(Dataset entries)
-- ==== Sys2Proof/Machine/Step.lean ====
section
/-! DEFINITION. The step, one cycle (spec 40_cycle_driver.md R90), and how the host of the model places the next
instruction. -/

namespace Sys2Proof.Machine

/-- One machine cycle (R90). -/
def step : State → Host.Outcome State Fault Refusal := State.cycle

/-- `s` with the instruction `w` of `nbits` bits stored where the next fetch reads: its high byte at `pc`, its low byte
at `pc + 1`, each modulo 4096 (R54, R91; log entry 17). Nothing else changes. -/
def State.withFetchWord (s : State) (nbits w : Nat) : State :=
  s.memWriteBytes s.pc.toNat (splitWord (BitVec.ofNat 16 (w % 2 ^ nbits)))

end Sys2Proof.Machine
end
--
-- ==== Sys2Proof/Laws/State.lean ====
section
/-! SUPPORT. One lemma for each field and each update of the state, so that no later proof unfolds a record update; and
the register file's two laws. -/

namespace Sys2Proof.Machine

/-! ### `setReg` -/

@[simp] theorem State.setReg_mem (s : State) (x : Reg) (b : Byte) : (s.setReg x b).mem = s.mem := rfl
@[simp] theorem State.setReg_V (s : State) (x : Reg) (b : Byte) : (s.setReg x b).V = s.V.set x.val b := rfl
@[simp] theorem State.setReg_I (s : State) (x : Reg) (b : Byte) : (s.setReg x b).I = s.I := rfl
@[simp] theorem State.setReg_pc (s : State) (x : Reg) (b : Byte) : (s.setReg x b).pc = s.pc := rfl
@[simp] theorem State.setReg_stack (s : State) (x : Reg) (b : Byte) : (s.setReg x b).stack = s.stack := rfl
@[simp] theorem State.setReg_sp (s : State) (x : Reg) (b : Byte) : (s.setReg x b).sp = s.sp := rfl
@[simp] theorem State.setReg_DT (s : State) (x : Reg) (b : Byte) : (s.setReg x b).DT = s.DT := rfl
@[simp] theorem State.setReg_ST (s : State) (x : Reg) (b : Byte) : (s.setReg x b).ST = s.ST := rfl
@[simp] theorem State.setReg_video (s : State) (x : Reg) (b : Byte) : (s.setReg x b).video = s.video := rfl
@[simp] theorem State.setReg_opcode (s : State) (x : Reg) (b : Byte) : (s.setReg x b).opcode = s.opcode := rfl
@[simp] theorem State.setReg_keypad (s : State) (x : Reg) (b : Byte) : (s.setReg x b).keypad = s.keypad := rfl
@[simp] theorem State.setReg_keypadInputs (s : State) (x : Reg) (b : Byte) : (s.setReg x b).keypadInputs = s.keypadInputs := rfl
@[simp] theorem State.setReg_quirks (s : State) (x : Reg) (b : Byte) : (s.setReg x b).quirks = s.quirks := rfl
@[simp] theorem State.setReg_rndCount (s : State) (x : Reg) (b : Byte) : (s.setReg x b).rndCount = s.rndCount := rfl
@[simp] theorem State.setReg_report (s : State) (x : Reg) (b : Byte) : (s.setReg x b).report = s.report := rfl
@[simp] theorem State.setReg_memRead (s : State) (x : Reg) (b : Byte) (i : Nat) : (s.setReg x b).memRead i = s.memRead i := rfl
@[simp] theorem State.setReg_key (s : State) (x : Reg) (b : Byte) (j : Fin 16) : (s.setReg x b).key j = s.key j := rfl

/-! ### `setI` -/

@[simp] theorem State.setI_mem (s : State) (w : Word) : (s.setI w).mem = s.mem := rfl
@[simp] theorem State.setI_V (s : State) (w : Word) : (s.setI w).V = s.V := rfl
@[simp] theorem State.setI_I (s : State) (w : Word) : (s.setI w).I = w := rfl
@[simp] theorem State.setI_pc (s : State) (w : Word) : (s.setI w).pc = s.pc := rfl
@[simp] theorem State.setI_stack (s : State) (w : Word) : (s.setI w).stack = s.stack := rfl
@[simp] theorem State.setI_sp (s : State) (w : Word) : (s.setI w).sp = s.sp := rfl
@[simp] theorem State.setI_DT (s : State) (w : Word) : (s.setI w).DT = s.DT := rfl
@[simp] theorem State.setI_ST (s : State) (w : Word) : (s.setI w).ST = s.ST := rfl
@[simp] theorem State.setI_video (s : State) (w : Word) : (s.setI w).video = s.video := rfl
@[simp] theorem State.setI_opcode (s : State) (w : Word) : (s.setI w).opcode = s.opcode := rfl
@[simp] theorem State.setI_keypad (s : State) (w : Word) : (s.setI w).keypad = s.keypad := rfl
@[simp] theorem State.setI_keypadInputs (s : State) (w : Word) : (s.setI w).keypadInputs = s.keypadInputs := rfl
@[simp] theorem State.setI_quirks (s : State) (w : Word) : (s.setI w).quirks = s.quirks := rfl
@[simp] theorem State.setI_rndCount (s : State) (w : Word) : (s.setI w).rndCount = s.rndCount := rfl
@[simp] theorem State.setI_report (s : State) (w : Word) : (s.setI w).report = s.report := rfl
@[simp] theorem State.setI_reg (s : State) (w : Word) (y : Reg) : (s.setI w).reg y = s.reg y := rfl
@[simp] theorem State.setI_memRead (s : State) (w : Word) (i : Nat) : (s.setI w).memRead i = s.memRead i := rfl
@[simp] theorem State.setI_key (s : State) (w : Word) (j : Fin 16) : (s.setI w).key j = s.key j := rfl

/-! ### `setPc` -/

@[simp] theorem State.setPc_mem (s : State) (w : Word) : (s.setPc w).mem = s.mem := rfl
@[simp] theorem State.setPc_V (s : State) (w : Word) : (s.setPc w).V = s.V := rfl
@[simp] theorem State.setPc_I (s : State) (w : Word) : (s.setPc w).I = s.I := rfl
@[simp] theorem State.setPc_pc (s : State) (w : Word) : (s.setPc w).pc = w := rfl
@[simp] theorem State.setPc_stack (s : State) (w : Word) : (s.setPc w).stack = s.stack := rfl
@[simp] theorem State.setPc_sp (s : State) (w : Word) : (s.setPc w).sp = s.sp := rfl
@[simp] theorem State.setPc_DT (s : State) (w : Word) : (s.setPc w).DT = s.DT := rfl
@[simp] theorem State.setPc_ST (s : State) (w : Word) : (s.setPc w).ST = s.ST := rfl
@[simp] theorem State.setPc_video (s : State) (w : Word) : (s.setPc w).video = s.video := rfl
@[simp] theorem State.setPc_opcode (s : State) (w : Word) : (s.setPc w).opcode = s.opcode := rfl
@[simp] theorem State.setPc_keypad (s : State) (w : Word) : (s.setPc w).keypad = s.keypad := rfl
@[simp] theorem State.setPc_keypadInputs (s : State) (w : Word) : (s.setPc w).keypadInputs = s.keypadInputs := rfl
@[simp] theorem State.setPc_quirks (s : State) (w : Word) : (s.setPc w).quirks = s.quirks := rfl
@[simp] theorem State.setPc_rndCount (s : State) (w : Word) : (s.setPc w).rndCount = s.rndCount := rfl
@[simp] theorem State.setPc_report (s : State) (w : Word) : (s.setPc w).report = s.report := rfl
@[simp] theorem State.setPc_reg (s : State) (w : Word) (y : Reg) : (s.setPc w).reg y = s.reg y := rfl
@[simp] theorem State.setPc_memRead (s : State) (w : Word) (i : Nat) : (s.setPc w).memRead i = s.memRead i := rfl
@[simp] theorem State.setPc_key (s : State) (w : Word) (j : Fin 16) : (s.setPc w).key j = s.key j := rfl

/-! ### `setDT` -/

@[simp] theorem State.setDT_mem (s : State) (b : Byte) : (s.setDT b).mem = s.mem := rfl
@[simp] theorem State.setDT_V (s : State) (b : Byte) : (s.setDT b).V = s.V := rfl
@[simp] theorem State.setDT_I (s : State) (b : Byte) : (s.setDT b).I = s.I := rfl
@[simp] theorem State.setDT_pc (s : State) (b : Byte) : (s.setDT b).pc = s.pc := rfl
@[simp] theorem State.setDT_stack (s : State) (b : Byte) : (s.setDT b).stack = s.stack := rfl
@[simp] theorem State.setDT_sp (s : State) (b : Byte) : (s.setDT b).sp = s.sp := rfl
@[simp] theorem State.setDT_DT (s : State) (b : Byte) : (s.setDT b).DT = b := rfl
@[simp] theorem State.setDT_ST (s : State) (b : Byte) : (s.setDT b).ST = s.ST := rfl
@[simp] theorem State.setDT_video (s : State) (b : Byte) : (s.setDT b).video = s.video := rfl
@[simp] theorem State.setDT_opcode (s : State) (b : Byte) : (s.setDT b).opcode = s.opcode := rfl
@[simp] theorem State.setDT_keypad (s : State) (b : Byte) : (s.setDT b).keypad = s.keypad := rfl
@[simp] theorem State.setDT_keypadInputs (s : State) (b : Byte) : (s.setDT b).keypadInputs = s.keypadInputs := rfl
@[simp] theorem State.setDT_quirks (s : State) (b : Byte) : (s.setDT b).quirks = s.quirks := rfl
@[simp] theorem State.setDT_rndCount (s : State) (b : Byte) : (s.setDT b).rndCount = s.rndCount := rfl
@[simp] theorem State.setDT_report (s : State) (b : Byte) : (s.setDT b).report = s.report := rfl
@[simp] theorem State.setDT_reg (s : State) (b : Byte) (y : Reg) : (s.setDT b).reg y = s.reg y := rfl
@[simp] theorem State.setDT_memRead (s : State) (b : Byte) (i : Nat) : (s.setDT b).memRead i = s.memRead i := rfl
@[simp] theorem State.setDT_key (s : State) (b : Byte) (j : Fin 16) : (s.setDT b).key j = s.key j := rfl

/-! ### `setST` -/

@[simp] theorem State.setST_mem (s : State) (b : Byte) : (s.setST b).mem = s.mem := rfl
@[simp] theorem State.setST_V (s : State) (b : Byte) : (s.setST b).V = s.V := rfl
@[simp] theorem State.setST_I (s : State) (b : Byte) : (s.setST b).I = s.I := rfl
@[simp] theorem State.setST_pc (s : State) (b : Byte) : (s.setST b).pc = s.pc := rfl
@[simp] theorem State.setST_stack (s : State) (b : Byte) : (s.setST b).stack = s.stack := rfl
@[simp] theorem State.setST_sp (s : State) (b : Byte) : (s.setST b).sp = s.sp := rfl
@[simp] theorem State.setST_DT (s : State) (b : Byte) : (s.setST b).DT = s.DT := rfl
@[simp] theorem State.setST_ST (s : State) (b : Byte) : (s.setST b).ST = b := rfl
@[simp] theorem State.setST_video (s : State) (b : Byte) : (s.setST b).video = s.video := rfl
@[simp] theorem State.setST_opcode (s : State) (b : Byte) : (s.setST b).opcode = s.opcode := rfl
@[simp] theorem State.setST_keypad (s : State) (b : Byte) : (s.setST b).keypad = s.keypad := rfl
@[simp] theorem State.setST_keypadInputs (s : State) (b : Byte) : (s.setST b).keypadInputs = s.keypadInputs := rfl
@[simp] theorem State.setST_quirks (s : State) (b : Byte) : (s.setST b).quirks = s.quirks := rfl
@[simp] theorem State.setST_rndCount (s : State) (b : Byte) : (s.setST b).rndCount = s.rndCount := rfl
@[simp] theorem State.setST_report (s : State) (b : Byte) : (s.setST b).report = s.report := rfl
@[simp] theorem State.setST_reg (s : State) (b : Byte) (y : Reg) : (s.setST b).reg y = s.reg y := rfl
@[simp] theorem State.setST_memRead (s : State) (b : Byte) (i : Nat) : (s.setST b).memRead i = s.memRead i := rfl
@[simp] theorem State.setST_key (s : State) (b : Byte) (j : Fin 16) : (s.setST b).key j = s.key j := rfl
--
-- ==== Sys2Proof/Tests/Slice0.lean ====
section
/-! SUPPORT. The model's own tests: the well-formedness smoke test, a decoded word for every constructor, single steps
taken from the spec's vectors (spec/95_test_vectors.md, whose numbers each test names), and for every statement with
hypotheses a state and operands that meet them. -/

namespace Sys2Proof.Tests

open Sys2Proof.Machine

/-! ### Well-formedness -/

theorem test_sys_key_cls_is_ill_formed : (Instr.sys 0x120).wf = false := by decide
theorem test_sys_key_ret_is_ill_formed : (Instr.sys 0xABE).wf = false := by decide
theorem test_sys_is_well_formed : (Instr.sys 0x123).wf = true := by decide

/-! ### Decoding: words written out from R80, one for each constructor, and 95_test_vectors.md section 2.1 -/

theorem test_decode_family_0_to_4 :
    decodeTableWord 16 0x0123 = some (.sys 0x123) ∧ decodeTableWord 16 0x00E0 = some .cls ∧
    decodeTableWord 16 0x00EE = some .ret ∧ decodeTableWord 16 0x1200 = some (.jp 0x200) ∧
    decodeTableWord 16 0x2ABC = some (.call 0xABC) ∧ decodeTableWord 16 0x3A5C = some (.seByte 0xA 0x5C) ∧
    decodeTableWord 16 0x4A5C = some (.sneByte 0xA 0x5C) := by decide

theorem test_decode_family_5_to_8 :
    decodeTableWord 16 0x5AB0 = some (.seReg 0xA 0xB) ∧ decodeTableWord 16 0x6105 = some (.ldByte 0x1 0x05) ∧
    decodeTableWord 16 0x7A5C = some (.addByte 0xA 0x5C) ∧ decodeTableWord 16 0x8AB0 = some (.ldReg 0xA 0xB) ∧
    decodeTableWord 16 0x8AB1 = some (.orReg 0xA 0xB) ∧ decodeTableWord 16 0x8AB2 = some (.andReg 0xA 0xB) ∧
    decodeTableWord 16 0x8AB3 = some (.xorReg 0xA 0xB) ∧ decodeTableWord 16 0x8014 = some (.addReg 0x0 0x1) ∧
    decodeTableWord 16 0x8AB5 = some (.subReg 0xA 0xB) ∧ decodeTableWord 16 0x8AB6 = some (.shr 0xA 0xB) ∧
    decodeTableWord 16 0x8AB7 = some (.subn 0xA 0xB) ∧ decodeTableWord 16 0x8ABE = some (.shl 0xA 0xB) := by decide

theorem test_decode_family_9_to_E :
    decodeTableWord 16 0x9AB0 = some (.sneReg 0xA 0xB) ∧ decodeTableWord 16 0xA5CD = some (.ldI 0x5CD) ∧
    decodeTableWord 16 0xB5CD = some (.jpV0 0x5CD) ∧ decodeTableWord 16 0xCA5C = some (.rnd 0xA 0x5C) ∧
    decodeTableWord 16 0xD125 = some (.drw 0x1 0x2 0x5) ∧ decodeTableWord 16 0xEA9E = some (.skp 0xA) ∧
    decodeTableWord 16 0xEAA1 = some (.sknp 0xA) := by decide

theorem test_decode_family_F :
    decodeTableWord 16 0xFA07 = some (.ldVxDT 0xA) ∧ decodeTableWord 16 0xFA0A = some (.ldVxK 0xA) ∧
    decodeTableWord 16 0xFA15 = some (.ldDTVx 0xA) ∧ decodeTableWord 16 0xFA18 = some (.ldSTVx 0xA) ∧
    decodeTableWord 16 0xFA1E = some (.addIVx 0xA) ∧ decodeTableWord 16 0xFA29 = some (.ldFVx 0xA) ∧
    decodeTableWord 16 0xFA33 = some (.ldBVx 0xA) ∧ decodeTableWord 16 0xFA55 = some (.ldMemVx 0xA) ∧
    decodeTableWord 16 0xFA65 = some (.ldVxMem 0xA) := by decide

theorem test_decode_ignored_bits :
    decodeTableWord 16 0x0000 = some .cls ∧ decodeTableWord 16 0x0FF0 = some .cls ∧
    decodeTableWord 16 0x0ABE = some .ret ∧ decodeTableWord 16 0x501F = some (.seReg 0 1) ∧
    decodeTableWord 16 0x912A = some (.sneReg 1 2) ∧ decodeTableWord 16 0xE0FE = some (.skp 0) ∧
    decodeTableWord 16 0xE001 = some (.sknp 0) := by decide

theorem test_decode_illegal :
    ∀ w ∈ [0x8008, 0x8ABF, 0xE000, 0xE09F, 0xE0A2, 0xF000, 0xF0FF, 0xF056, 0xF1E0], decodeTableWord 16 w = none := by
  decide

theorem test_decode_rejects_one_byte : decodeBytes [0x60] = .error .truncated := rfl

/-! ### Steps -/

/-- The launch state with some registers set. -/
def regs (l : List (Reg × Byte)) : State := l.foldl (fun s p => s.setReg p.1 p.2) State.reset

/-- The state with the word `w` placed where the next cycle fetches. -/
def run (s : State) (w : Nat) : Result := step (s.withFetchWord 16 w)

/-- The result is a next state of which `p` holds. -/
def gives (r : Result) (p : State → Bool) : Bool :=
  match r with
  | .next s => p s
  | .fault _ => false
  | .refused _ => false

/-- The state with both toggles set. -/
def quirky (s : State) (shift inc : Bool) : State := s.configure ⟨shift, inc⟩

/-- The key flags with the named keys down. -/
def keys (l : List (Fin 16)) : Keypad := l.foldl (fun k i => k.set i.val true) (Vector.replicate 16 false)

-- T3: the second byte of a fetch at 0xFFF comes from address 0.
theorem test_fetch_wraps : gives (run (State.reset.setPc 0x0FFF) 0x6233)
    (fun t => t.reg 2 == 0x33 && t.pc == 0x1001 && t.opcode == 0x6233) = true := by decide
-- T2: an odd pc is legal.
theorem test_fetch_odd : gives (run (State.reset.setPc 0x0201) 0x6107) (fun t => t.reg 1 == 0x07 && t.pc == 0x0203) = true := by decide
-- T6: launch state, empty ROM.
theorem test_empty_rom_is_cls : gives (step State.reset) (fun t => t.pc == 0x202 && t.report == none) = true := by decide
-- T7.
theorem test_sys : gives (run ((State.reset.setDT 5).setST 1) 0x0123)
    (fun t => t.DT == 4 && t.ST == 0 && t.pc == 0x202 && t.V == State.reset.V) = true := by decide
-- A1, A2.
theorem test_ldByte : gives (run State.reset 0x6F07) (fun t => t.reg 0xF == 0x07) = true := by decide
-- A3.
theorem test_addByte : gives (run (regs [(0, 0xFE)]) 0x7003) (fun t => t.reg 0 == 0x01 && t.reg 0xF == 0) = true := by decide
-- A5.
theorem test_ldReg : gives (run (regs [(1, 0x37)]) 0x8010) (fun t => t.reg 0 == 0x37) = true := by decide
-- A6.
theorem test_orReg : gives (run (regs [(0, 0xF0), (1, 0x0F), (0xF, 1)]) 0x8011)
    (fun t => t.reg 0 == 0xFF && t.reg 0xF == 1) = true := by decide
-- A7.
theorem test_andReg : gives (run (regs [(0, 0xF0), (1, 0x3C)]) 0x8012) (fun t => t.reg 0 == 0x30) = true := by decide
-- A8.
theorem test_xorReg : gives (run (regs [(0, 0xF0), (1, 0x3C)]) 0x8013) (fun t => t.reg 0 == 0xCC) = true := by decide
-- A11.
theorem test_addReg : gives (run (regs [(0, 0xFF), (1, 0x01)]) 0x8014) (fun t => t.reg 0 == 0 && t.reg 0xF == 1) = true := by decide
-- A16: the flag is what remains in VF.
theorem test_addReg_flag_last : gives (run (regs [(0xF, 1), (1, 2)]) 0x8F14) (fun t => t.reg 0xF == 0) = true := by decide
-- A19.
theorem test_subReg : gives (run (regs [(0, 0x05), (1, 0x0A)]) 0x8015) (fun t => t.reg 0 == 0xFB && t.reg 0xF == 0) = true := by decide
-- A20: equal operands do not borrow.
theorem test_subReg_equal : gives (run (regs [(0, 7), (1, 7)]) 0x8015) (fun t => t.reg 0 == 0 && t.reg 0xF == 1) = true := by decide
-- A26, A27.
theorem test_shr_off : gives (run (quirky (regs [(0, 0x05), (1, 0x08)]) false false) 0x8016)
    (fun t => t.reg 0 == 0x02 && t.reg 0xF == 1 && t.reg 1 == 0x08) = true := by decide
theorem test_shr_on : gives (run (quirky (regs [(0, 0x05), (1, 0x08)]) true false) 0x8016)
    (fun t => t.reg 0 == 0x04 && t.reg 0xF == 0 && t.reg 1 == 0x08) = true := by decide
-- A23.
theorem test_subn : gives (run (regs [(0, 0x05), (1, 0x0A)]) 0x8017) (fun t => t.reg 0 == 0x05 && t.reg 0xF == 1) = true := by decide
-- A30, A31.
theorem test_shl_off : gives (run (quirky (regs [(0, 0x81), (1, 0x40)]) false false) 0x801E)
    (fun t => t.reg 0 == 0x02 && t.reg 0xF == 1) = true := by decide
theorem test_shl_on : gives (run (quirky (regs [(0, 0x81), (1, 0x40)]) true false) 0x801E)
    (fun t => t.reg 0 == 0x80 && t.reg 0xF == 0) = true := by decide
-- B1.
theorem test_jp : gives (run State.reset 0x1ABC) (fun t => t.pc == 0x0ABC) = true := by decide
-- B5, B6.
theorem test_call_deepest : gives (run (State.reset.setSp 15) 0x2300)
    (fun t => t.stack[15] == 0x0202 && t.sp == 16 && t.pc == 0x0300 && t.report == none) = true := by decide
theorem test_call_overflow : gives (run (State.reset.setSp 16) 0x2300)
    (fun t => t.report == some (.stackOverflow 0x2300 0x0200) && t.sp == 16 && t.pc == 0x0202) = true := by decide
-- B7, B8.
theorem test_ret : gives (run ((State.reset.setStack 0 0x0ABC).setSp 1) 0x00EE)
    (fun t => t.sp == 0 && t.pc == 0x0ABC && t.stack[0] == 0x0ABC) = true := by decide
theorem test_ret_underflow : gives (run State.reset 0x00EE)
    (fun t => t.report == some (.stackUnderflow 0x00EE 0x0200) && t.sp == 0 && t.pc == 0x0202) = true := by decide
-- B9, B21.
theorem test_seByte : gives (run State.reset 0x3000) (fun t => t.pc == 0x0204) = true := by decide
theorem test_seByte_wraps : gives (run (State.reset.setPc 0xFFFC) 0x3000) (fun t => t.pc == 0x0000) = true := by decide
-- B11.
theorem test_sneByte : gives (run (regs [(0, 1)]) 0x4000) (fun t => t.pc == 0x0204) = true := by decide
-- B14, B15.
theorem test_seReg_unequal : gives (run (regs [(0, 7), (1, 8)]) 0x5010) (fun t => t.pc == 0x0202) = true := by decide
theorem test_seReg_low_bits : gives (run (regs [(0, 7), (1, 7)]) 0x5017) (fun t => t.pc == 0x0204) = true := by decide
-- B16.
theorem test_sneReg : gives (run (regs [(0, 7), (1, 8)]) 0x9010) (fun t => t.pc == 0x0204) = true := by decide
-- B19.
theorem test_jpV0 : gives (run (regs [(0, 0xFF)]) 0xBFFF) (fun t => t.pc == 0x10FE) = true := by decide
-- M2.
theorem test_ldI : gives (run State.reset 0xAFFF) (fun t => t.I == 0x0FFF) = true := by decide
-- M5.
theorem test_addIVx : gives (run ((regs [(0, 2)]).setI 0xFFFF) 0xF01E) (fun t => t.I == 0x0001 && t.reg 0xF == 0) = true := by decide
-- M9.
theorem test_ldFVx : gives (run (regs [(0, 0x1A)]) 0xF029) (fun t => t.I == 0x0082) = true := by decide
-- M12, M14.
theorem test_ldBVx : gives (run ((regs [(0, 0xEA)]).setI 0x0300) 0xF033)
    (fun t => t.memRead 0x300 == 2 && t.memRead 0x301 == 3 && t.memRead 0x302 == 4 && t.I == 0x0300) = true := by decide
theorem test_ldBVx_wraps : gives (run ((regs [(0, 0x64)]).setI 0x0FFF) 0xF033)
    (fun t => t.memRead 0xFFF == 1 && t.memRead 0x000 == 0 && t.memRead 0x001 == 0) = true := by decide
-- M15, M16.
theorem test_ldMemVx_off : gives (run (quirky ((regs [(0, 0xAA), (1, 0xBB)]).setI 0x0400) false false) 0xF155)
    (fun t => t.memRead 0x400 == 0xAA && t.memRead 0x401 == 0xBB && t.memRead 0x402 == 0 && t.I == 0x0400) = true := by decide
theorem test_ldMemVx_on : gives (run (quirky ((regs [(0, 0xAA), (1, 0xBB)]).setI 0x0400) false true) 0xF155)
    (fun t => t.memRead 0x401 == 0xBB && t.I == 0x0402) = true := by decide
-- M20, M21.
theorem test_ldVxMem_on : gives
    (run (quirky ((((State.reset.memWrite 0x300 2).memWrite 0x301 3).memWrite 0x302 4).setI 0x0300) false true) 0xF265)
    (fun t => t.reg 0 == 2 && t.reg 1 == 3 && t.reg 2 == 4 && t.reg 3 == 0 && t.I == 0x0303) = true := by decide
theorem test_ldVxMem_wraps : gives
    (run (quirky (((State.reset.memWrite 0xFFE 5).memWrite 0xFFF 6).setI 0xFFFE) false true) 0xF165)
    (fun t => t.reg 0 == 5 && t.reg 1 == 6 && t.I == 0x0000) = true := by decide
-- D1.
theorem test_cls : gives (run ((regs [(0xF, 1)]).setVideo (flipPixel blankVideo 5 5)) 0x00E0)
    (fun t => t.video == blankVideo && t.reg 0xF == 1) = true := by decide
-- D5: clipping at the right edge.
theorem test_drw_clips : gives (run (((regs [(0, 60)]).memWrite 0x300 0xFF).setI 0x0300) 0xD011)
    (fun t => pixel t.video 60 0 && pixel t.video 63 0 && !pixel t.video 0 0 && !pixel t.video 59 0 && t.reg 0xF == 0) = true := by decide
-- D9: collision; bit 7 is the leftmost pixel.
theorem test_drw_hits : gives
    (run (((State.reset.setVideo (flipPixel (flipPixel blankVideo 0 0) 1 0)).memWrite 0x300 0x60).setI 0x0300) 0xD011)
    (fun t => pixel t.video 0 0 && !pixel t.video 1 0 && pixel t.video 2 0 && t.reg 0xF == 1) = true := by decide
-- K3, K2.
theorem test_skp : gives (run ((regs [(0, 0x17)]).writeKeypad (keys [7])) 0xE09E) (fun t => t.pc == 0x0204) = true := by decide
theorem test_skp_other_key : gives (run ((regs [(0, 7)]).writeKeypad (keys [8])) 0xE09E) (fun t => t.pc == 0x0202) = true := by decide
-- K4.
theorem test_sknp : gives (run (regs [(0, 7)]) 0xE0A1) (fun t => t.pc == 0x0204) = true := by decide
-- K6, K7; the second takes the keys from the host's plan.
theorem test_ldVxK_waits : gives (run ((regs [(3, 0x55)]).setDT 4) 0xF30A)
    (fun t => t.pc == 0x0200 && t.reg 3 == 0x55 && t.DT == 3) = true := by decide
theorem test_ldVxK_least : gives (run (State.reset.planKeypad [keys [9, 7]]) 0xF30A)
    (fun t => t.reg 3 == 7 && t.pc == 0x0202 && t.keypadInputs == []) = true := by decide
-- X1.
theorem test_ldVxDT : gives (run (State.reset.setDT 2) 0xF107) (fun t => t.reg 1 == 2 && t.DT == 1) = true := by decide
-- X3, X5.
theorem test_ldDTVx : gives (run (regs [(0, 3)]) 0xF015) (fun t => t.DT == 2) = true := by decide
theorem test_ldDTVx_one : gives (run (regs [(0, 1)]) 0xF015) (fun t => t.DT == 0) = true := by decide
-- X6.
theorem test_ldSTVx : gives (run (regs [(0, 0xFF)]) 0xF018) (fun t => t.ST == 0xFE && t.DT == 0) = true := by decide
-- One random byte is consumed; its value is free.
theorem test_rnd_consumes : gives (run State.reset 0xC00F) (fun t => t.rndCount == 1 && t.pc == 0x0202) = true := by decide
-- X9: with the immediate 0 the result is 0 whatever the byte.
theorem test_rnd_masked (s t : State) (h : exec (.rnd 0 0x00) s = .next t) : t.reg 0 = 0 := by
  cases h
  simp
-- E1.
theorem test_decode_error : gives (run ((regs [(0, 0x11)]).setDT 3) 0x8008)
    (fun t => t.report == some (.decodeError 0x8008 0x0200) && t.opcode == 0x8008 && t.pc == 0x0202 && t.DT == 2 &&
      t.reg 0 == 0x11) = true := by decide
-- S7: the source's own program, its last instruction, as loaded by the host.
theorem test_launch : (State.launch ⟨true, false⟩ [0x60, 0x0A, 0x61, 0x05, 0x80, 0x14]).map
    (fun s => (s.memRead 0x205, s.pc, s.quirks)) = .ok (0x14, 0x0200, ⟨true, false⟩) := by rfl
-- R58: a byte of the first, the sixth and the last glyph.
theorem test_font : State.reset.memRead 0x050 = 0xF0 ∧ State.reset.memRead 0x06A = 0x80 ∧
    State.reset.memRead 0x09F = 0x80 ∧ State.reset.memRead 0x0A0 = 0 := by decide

• **TASK GOAL**:
Give back exactly the lines above, from the line containing "x b).video = s.video := rfl" through the line containing "x b).opcode = s.opcode := rfl", with both end lines and nothing more.

• **PROBLEM SOLUTION**:
@[simp] theorem State.setReg_video (s : State) (x : Reg) (b : Byte) : (s.setReg x b).video = s.video := rfl
@[simp] theorem State.setReg_opcode (s : State) (x : Reg) (b : Byte) : (s.setReg x b).opcode = s.opcode := rfl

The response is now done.